Sunday, June 24, 2012

Title: Respiratory Failure In A Pregnant Patient with Pyelonephritis

Woodrow Wilson (Gaylord National Harbor)
Sheryl Banner, BSN, RNC , Labor & Delivery, Christiana Care Health System, Hockessin, DE
Vikki L. Benson, BSN, RNC , Labor & Delivery, Christiana Care Health System, Townsend, DE

Discipline: Childbearing (CB)

Learning Objectives:
  1. Describe the impact of pyelonephritis in pregnancy.
  2. Describe the impact of respiratory failure in pregnancy.
  3. Describe the treatment for pyelonephritis induced respiratory failure in pregnancy.
Submission Description:
Background:   This presentation describes the management of a patient at 28 weeks gestation, admitted for pyelonephritis, who ended up in respiratory failure.

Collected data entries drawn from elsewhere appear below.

@[simp] theorem Group.setPc_ctx (m : Mask) (pc : PC) : (g.setPc m pc).ctx = g.ctx := rfl
@[simp] theorem Group.setPc_lnch (m : Mask) (pc : PC) : (g.setPc m pc).lnch = g.lnch := rfl
@[simp] theorem Group.setPc_blk (m : Mask) (pc : PC) : (g.setPc m pc).blk = g.blk := rfl
@[simp] theorem Group.setPc_gidx (m : Mask) (pc : PC) : (g.setPc m pc).gidx = g.gidx := rfl
@[simp] theorem Group.setPc_core (m : Mask) (pc : PC) : (g.setPc m pc).core = g.core := rfl
@[simp] theorem Group.setPc_part (m : Mask) (pc : PC) : (g.setPc m pc).part = g.part := rfl
@[simp] theorem Group.setPc_slot (m : Mask) (pc : PC) : (g.setPc m pc).slot = g.slot := rfl
@[simp] theorem Group.setPc_frame (m : Mask) (pc : PC) : (g.setPc m pc).frame = g.frame := rfl
@[simp] theorem Group.setPc_base (m : Mask) (pc : PC) : (g.setPc m pc).base = g.base := rfl
@[simp] theorem Group.setPc_ext (m : Mask) (pc : PC) : (g.setPc m pc).ext = g.ext := rfl
@[simp] theorem Group.setPc_regs (m : Mask) (pc : PC) : (g.setPc m pc).regs = g.regs := rfl
@[simp] theorem Group.setPc_sregs (m : Mask) (pc : PC) : (g.setPc m pc).sregs = g.sregs := rfl
@[simp] theorem Group.setPc_jmasks (m : Mask) (pc : PC) : (g.setPc m pc).jmasks = g.jmasks := rfl
@[simp] theorem Group.setPc_splits (m : Mask) (pc : PC) : (g.setPc m pc).splits = g.splits := rfl
@[simp] theorem Group.setPc_bypass (m : Mask) (pc : PC) : (g.setPc m pc).bypass = g.bypass := rfl
@[simp] theorem Group.setPc_fpst (m : Mask) (pc : PC) : (g.setPc m pc).fpst = g.fpst := rfl
@[simp] theorem Group.setPc_chains (m : Mask) (pc : PC) : (g.setPc m pc).chains = g.chains := rfl
@[simp] theorem Group.setPc_plq (m : Mask) (pc : PC) : (g.setPc m pc).plq = g.plq := rfl
@[simp] theorem Group.setPc_xreq (m : Mask) (pc : PC) : (g.setPc m pc).xreq = g.xreq := rfl
@[simp] theorem Group.setPc_banks (m : Mask) (pc : PC) : (g.setPc m pc).banks = g.banks := rfl
@[simp] theorem Group.setPc_regions (m : Mask) (pc : PC) : (g.setPc m pc).regions = g.regions := rfl
@[simp] theorem Group.setPc_stat (m : Mask) (pc : PC) : (g.setPc m pc).stat = g.stat := rfl
@[simp] theorem Group.setPc_saveReq (m : Mask) (pc : PC) : (g.setPc m pc).saveReq = g.saveReq := rfl
@[simp] theorem Group.setPc_saveKind (m : Mask) (pc : PC) : (g.setPc m pc).saveKind = g.saveKind := rfl
@[simp] theorem Group.setPc_susp (m : Mask) (pc : PC) : (g.setPc m pc).susp = g.susp := rfl
@[simp] theorem Group.setPc_replay (m : Mask) (pc : PC) : (g.setPc m pc).replay = g.replay := rfl
@[simp] theorem Group.setPc_handler (m : Mask) (pc : PC) : (g.setPc m pc).handler = g.handler := rfl
@[simp] theorem Group.setPc_resume (m : Mask) (pc : PC) : (g.setPc m pc).resume = g.resume := rfl
@[simp] theorem Group.setPc_pendA (m : Mask) (pc : PC) : (g.setPc m pc).pendA = g.pendA := rfl
@[simp] theorem Group.setPc_frysLast (m : Mask) (pc : PC) : (g.setPc m pc).frysLast = g.frysLast := rfl
@[simp] theorem Group.setPc_frysNaks (m : Mask) (pc : PC) : (g.setPc m pc).frysNaks = g.frysNaks := rfl
@[simp] theorem Group.setPc_inflight (m : Mask) (pc : PC) : (g.setPc m pc).inflight = g.inflight := rfl
@[simp] theorem Group.setPc_name (m : Mask) (pc : PC) : (g.setPc m pc).name = g.name := rfl
@[simp] theorem Group.setPc_pmc (m : Mask) (pc : PC) : (g.setPc m pc).pmc = g.pmc := rfl
@[simp] theorem Group.setPc_arr (m : Mask) (pc : PC) : (g.setPc m pc).arr = g.arr := rfl
@[simp] theorem Group.setPc_w (m : Mask) (pc : PC) : (g.setPc m pc).w = g.w := rfl
@[simp] theorem Group.setPc_debt (m : Mask) (pc : PC) : (g.setPc m pc).debt = g.debt := rfl
@[simp] theorem Group.setPc_skipWatch (m : Mask) (pc : PC) : (g.setPc m pc).skipWatch = g.skipWatch := rfl
@[simp] theorem Group.setPc_pastBrk (m : Mask) (pc : PC) : (g.setPc m pc).pastBrk = g.pastBrk := rfl
@[simp] theorem Group.setPc_privBase (m : Mask) (pc : PC) : (g.setPc m pc).privBase = g.privBase := rfl
@[simp] theorem Group.setPc_bulk (m : Mask) (pc : PC) : (g.setPc m pc).bulk = g.bulk := rfl
@[simp] theorem Group.setPc_saveSeq (m : Mask) (pc : PC) : (g.setPc m pc).saveSeq = g.saveSeq := rfl
@[simp] theorem Group.setPc_mxHeld (m : Mask) (pc : PC) : (g.setPc m pc).mxHeld = g.mxHeld := rfl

Case: She had complaints of fever, headache, and back pain.  Vital signs were : 37.3 138 20 96/50.  She had gram negative rods on the gram stain from her urine sample, so she was admitted for pyelonephritis.    to our OB High Risk Unit for continuous fetal monitoring, antibiotic and analgesic therapy. 

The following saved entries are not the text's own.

/-- An instruction that reads no memory queues its command, and of its group changes its registers alone. -/
theorem queues_of_put {F : Group → Group} {regs : Group → Prop} (hF : ∀ g, F g = { g with regs := (F g).regs })
    (hregs : ∀ g', g'.regs = (F (v.counted s (need v))).regs → regs g')
    (hb : unitRoom s v → body v ((Work.start s).issued v (need v)) =
      done ((putCmd ((Work.start s).issued v (need v)) v.grp.core v.grp.part c).updGroup v.g F))
    (hf : ¬unitRoom s v → body v ((Work.start s).issued v (need v)) = .wait .mxRoom) : Queues i s v h c regs := by
  have hs := viewOf_seen hi.seen
  have hw := readied_issued hs (need v)
  have hput := hw.keeps.trans (keeps_putCmd v.g _ v.grp.core v.grp.part c)
  refine ⟨fun hr => ?_, fun hr => ?_⟩
  · have hk := hput.trans (keeps_updGroup v.g _ F)
    have hp : Placed v (F (v.counted s (need v))) := by
      have hc := placed_counted s v (need v)
      rw [hF]
      exact ⟨hc.splits, hc.jmasks, hc.lanes, hc.stat, hc.saveReq⟩
    obtain ⟨t, g', hcomp, hmem, hrest, hr', ht⟩ := completed_of_keeps hi hk (FMap.find?_adjust_self hw.group) hp he (hb hr)
    refine ⟨t, g', hcomp, hmem, ?_, hregs g' hr', ?_, enters_putCmd hw.mx c (by rw [ht]; rfl), ?_⟩
    · rw [hrest, hF]
      exact (Group.stand_eq.1 (View.counted_stand s v (need v))).1
    · rw [ht]; exact hw.txns
    · have hb : ((Work.start s).issued v (need v)).pk.beside = s.pk.beside := by rw [issued_pk hs]; rfl
      rw [ht, ← hb]
      exact beside_putCmd ..
  · unfold WaitsForUnit
    rw [he]
    exact issue_wait hi (hf hr)

/-- An instruction that reads no memory queues its command and changes nothing else. -/
theorem queues_of_enqueue
    (hb : body v ((Work.start s).issued v (need v)) = enqueueMx v c ((Work.start s).issued v (need v))) :
    Queues i s v h c (SameRegs v.grp) := by
  have hs := viewOf_seen hi.seen
  have hm := (readied_issued hs (need v)).mx
  refine queues_of_put hi he (F := fun g => g) (fun _ => rfl)
    (fun g' hg' => Group.reg_congr (hg'.trans (Group.stand_eq.1 (View.counted_stand s v (need v))).2.1))
    (fun hr => (hb.trans (enqueueMx_of_room hm c hr)).trans (congrArg done ?_)) (fun hr => hb.trans (enqueueMx_of_full hm c hr))
  have e : FMap.adjust ((Work.start s).issued v (need v)).pk.groups v.g (fun g => g) =
      ((Work.start s).issued v (need v)).pk.groups := by
    rw [issued_pk hs]; simp [FMap.adjust]
  simp [putCmd, setMx, Work.updGroup, Work.mapPk, e]

end

theorem queues_mxz {s : State} {v : View} {f : MxzF} (hi : Issues s f.h f.h.words (mxzNeed f v) v) :
    Queues (.mxz f) s v f.h (mxCmd v (.mxz f) 0 0 (.zero ((physRegions v.grp [f.d.toNat]).headD 0))) (SameRegs v.grp) :=
  queues_of_enqueue hi rfl rfl

theorem queues_mxrd {s : State} {v : View} {f : MxrdF} (hi : Issues s f.h f.h.words (mxrdNeed f v) v) :
    Queues (.mxrd f) s v f.h
      (mxCmd v (.mxrd f) 0 0
        (.read f.d.toNat ((physRegions v.grp [f.a.toNat]).headD 0) f.e0.toNat (f.n.toNat + 1) f.conv v.act))
      (fun g' => AwaitsRegs v.grp g' f.d.toNat (f.n.toNat + 1) v.act) := by
  have hm := (readied_issued (viewOf_seen hi.seen) (mxrdNeed f v)).mx
  refine queues_of_put (body := mxrdBody f) hi rfl (F := fun g => g.emptyRegs f.d.toNat (f.n.toNat + 1) v.act)
    (fun g => Group.emptyRegs_eq ..)
    (fun g' hg' => AwaitsRegs.congr (awaits_emptyRegs _ _ _ _)
      (Group.stand_eq.1 (View.counted_stand s v (mxrdNeed f v))).2.1.symm hg') (fun hr => ?_) (fun hr => ?_)
  · unfold mxrdBody
    dsimp only
    rw [enqueueMx_of_room hm _ hr]
    rfl
  · unfold mxrdBody
    dsimp only
    rw [enqueueMx_of_full hm _ hr]

/-- The words of registers in all lane positions, register by register. -/
theorem words_getElem (f : Nat → Fin 8 → W32) (n : Nat) :
    ((List.range n).flatMap fun i => laneList.map (f i)).length = 8 * n ∧
      ∀ i L, i < n → ((List.range n).flatMap fun i => laneList.map (f i))[8 * i + L.val]? = some (f i L) := by
  induction n with
  | zero => exact ⟨rfl, fun _ _ h => absurd h (Nat.not_lt_zero _)⟩
  | succ n ih =>
    obtain ⟨hlen, hget⟩ := ih
    have hlane (L : Fin 8) : (laneList.map (f n))[L.val]? = some (f n L) := by
      match L with
      | 0 | 1 | 2 | 3 | 4 | 5 | 6 | 7 => rfl
    rw [List.range_succ, List.flatMap_append, List.flatMap_singleton]
    refine ⟨by rw [List.length_append, hlen]; rfl, fun i L hi => ?_⟩
    obtain hi | rfl := Nat.lt_succ_iff_lt_or_eq.1 hi
    · rw [List.getElem?_append_left (by omega)]
      exact hget i L hi
    · rw [List.getElem?_append_right (by omega), hlen, Nat.add_sub_cancel_left]
      exact hlane L

theorem queues_mxwr {s : State} {v : View} {f : MxwrF} (hi : Issues s f.h f.h.words (mxwrNeed f v) v) :
    ∃ vals, Queues (.mxwr f) s v f.h
        (mxCmd v (.mxwr f) 0 0 (.write ((physRegions v.grp [f.d.toNat]).headD 0) f.e0.toNat vals)) (SameRegs v.grp) ∧
      vals.length = 8 * (f.n.toNat + 1) ∧
      ∀ i L, i ≤ f.n.toNat → vals[8 * i + L.val]? = some (v.grp.word (f.a.r.toNat + i) L) := by
  obtain ⟨hlen, hget⟩ := words_getElem (fun i L => v.grp.word (f.a.r.toNat + i) L) (f.n.toNat + 1)
  exact ⟨_, queues_of_enqueue (body := mxwrBody f) hi rfl rfl, hlen, fun i L h => hget i L (Nat.lt_succ_of_le h)⟩

section
variable {s : State} {v : View} {f : MxmulF} {r : BitVec 4} (hsrc : f.src = .region r)
  (hi : Issues s f.h f.h.words (mxmulNeed f v) v)
include hsrc hi

theorem queues_mxmul_region (hr : r ≠ f.d) : Queues (.mxmul f) s v f.h
    (mxCmd v (.mxmul f) f.gran.toNat 0
      (.mul ((physRegions v.grp [f.d.toNat]).headD 0) (some ((physRegions v.grp [r.toNat]).headD 0)) [] false (f.rows.toNat + 1)
        f.align (physBanks v.grp (maskNames 8 f.banks.toNat)))) (SameRegs v.grp) := by
  refine queues_of_enqueue (body := mxmulBody f) hi rfl ?_
  unfold mxmulBody
  simp only [hsrc, if_neg hr]
  rfl

theorem exec_mxmul_overlap (hr : r = f.d) :
    exec (.mxmul f) s = .next (s.run fun w => raiseFault w v.g v.pc .tileOverlap v.act 0 r.toNat) := by
  refine issue_trap (body := mxmulBody f) hi ?_
  unfold mxmulBody
  simp only [hsrc, if_pos hr]

end

/-- Every region command enters the queue with the registers of its group as they were, but for those that `mxrd` empties. -/
theorem matrixRegionCommands : Sys2Proof.Part.MatrixRegionCommands :=
  ⟨fun _ _ _ hi => queues_mxz hi, fun _ _ _ hi => queues_mxrd hi, fun _ _ _ hi => queues_mxwr hi,
    fun _ _ _ _ hsrc hi => ⟨queues_mxmul_region hsrc hi, exec_mxmul_overlap hsrc hi⟩⟩

/-! ### Commands with the bytes they have read -/

section
variable {i : Instr} {s : State} {v : View} {h : Hdr} {need : View → Need} {body : View → Work → Done} {c : MxCmd} {w : Work}
  {ks : List Nat} {k : List Byte → Work → Done}
  (hi : Issues s h h.words (need v) v) (he : exec i s = issue s h need body) (hw : Readied s v (need v) w)
include hi he hw

/-- A command for which reads that meet nothing are made is queued with what they have read. -/
theorem queuesAfterReads_of_readBlock {used : List Nat} (hn : readsNow w v used)
    (hb : body v ((Work.start s).issued v (need v)) = readBlock w v ks used k)
    (hc : ∀ w', k (seenBytes w v ks) w' = enqueueMx v c w') : QueuesAfterReads i s v h c := by
  obtain ⟨w', e, hs, ht⟩ := readBlock_now (k := k) hw.group hn
  exact queuesAfterReads_of_step hi he hw hs ht (hb.trans (e.trans (hc w')))

theorem queuesAfterReads_of_withBlocks {a n : Nat} {f : BFmt} (hn : blocksNow w v a n f ks)
    (hb : body v ((Work.start s).issued v (need v)) = withBlocks v a n f w k)
    (hc : ∀ w', k (seenBytes w v ks) w' = enqueueMx v c w') : QueuesAfterReads i s v h c := by
  obtain ⟨hl, hn, hf⟩ := hn
  unfold withBlocks at hb
  simp only [hl] at hb
  exact queuesAfterReads_of_readBlock hi he hw hn hb fun w' => by simp only [hf, hc w']

end

theorem mxmulBody_of_mem {f : MxmulF} {a : Uni} (hsrc : f.src = .mem a) (v : View) (w : Work) :
    mxmulBody f v w = withBlocks v (v.uni a 1) (rowCount f * (if decide (f.kind = .bf16) then 16 else 8))
      (if decide (f.kind = .bf16) then .bf16 else .e4m3) w fun blocks =>
        enqueueMx v (mxCmd v (.mxmul f) f.gran.toNat (v.uni a 1)
          (.mul ((physRegions v.grp [f.d.toNat]).headD 0) none blocks (f.kind = .bf16) (rowCount f) f.align
            (physBanks v.grp (maskNames 8 f.banks.toNat)))) := by
  unfold mxmulBody
  simp only [hsrc, decide_eq_true_eq]

theorem queues_mxmul_mem {s : State} {v : View} {f : MxmulF} {a : Uni} {ks : List Nat} (hsrc : f.src = .mem a)
    (hi : Issues s f.h f.h.words (mxmulNeed f v) v) :
    let w := (Work.start s).issued v (mxmulNeed f v)
    let bf := decide (f.kind = .bf16)
    blocksNow w v (v.uni a 1) ((f.rows.toNat + 1) * (if bf then 16 else 8)) (if bf then .bf16 else .e4m3) ks →
    QueuesAfterReads (.mxmul f) s v f.h (mxCmd v (.mxmul f) f.gran.toNat (v.uni a 1)
      (.mul ((physRegions v.grp [f.d.toNat]).headD 0) none (seenBytes w v ks) bf (f.rows.toNat + 1) f.align
        (physBanks v.grp (maskNames 8 f.banks.toNat)))) := by
  exact fun hn => queuesAfterReads_of_withBlocks (body := mxmulBody f) hi rfl (readied_issued (viewOf_seen hi.seen) _) hn
    (mxmulBody_of_mem hsrc v _) fun _ => rfl

theorem queues_mxkv {s : State} {v : View} {f : MxkvF} {ks : List Nat} (hi : Issues s f.h f.h.words (mxkvNeed f v) v)
    (hn : blocksNow ((Work.start s).issued v (mxkvNeed f v)) v (v.uni f.a 1) 1024 .bf16 ks) :
    QueuesAfterReads (.mxkv f) s v f.h (mxCmd v (.mxkv f) 0 (v.uni f.a 1)
      (.keys ((physBanks v.grp [f.bank.toNat]).headD 0) (seenBytes ((Work.start s).issued v (mxkvNeed f v)) v ks))) :=
  queuesAfterReads_of_withBlocks (body := mxkvBody f) hi rfl (readied_issued (viewOf_seen hi.seen) _) hn rfl fun _ => rfl

/-! ### A split that stays at its instruction -/

/-- Among the splits one of the lanes of m waits at the instruction for k, and then goes on at the word nxt. -/
def Stalls (k : Wait) (nxt : PC) (m : Mask) (l : List Split) : Prop :=
  ∃ x ∈ l, x.cond = .blocked k ∧ x.finish = true ∧ x.nxt = nxt ∧ x.lanes = m

section
variable {k : Wait} {nxt : PC} {m : Mask}

theorem Stalls.append {l l' : List Split} (h : Stalls k nxt m l ∨ Stalls k nxt m l') : Stalls k nxt m (l ++ l') := by
  obtain ⟨x, hx, hs⟩ | ⟨x, hx, hs⟩ := h
  · exact ⟨x, List.mem_append_left _ hx, hs⟩
  · exact ⟨x, List.mem_append_right _ hx, hs⟩

theorem Stalls.cons {x : Split} {l : List Split} (h : Stalls k nxt m (x :: l)) : Stalls k nxt m [x] ∨ Stalls k nxt m l := by
  obtain ⟨y, hy, hs⟩ := h
  obtain rfl | hy := List.mem_cons.1 hy
  · exact .inl ⟨y, List.mem_singleton_self y, hs⟩
  · exact .inr ⟨y, hy, hs⟩

theorem stalls_singleton {x : Split} : Stalls k nxt m [x] ↔ x.cond = .blocked k ∧ x.finish = true ∧ x.nxt = nxt ∧ x.lanes = m := by
  simp [Stalls]

/-- What a fold over splits keeps, it keeps from its start and from each split it takes in. -/
theorem Stalls.foldl {α : Type} {f : α → Split → α} {P : α → Prop} (h : ∀ a s, P a ∨ Stalls k nxt m [s] → P (f a s))
    (l : List Split) {a : α} (ha : P a ∨ Stalls k nxt m l) : P (l.foldl f a) := by
  induction l generalizing a with
  | nil => exact ha.resolve_right fun ⟨_, hx, _⟩ => by cases hx
  | cons s l ih =>
    rw [List.foldl_cons]
    obtain ha | hs := ha
    · exact ih (.inl (h a s (.inl ha)))
    · exact hs.cons.elim (fun hs => ih (.inl (h a s (.inr hs)))) fun hl => ih (.inr hl)

/-- A split that waits neither joins another nor is joined. -/
theorem Stalls.mergeInto {g : Group} {acc : List Split} {s : Split} (h : Stalls k nxt m acc ∨ Stalls k nxt m [s]) :
    Stalls k nxt m (mergeInto g acc s) := by
  unfold Machine.mergeInto
  dsimp only
  split
  · next ha =>
    obtain ⟨x, hx, hc, hs⟩ | h := h
    · refine ⟨x, List.mem_map.2 ⟨x, hx, ?_⟩, hc, hs⟩
      simp [Split.ready, hc]
    · obtain ⟨hc, -⟩ := stalls_singleton.1 h
      simp [Split.ready, hc] at ha
  · exact Stalls.append h

theorem Group.stalls_mergeRing {g : Group} (h : Stalls k nxt m g.splits) : Stalls k nxt m g.mergeRing.splits := by
  obtain ⟨x, hx, hc, hs⟩ := h
  refine Stalls.foldl (P := Stalls k nxt m) (fun _ _ => Stalls.mergeInto) _ (.inr ⟨x, List.mem_flatMap.2 ⟨x, hx, ?_⟩, hc, hs⟩)
  simp [Group.mrParts, Split.ready, hc]

theorem Group.stalls_releaseHeld {g : Group} (h : Stalls k nxt m g.splits) : Stalls k nxt m g.releaseHeld.splits := by
  unfold Group.releaseHeld
  refine Stalls.foldl (P := fun r : Group × List Split => Stalls k nxt m r.2) (fun r s h => Stalls.append (h.imp_right fun h => ?_)) _
    (.inr h)
  obtain ⟨hc, -⟩ := stalls_singleton.1 h
  simp only [releaseOne, hc]
  exact h

theorem Group.stalls_makeCurrent {g : Group} (i : Nat) (was : Mask) (h : Stalls k nxt m g.splits) :
    Stalls k nxt m (g.makeCurrent i was).splits := by
  obtain ⟨x, hx, hs⟩ := h
  have hx : x ∈ g.splits.drop i ++ g.splits.take i := by
    rw [List.mem_append, or_comm, ← List.mem_append, List.take_append_drop]
    exact hx
  cases e : g.splits.drop i ++ g.splits.take i with
  | nil => rw [e] at hx; cases hx
  | cons z zs =>
    rw [Group.makeCurrent_eq was e]
    rw [e] at hx
    obtain rfl | hx := List.mem_cons.1 hx
    · exact ⟨_, List.mem_cons_self, hs⟩
    · exact ⟨x, List.mem_cons_of_mem _ hx, hs⟩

Her temperature rose to 39.5 and she was tachypneic.  Her hemoglobin dropped to 6.8, so she was transfused.  A chest x-ray diagnosed right lower lobe pneumonia.  Her oxygen saturation rates (O2 sats) were 70-80%, and adult respiratory distress syndrome (ARDS) was suspected.  The patient was transferred to the ICU, due to the concern that she may have to be intubated for ventilatory support.

Escheria coli grew in her urine culture.  She continued with tachypnea, labored breathing, and developed a productive cough.  She was considered critically ill and in respiratory failure, but was able to be sustained on oxygen therapy without intubation.  She eventually was weaned to  room air, with 02 sats>95%.

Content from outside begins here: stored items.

-- ==== Sys2Proof/Word.lean ====
section
/-! DEFINITION. Word.lean: the words of the model: the widths the spec gives registers, positions, lines and times
(spec/02 R33 to R38, R42, R61). -/

namespace Sys2Proof

/-- A 32-bit register or table word (R42). -/
abbrev Word := BitVec 32

/-- A 64-bit record word (R61). -/
abbrev DWord := BitVec 64

/-- One byte. -/
abbrev Byte := BitVec 8

/-- A line number, 40 bits, wrapping (R13, R35). -/
abbrev LineNo := BitVec 40

/-- A web position in micrometres, 40 bits, wrapping (R34). -/
abbrev YPos := BitVec 40

/-- A tick time in units of 2^-16 ns, 64 bits, wrapping (R37). -/
abbrev Tick := BitVec 64

/-- A roller phase in units of 1/65,536 revolution (R36). -/
abbrev Phase := BitVec 16

/-- A fabric address of 12 bits; 0 means none (R455). -/
abbrev FabAddr := BitVec 12

/-- An object identifier of 40 bits (R234). -/
abbrev Oid := BitVec 40

end Sys2Proof
end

The patient was discharged after a week, still pregnant, with orders for monthly urine cultures, and suppressive therapy.  Her only readmission was when she was in labor at 40 weeks gestation.  She had normal vital signs at that point, and had no oxygen requirements.  She delivered a healthy term baby with apgars of 8 and 9.

Conclusion: There is a paucity of recent literature regarding the relationship between pyelonephritis and respiratory distress in pregnancy.  Nonetheless,  we seem to be encountering this problem more frequently.  The association of pyelonephritis and respiratory distress in pregnancy was first described in 1984 (Cunningham FG, etal).  Pyelonephritis alone is estimated to occur in 1-2% of all pregnancies. Some studies suggest that one out of every fifty women admitted for pyelonephritis will develop some respiratory distress.  Unfortunately, the etiology for the mechanism of the syndrome remains unknown.

Respiratory distress in pregnancy is associated with a high rate of perinatal morbidity and mortality.  It is fortunate that this patient had access to an institution where she could have Maternal Fetal Medicine and Pulmonology consults.  Her management prevented artificial ventilation, which would increase her statistical risk.  Providing care for this patient, and others like her has increased our awareness of the possible consequences of urinary tract infections in pregnancy.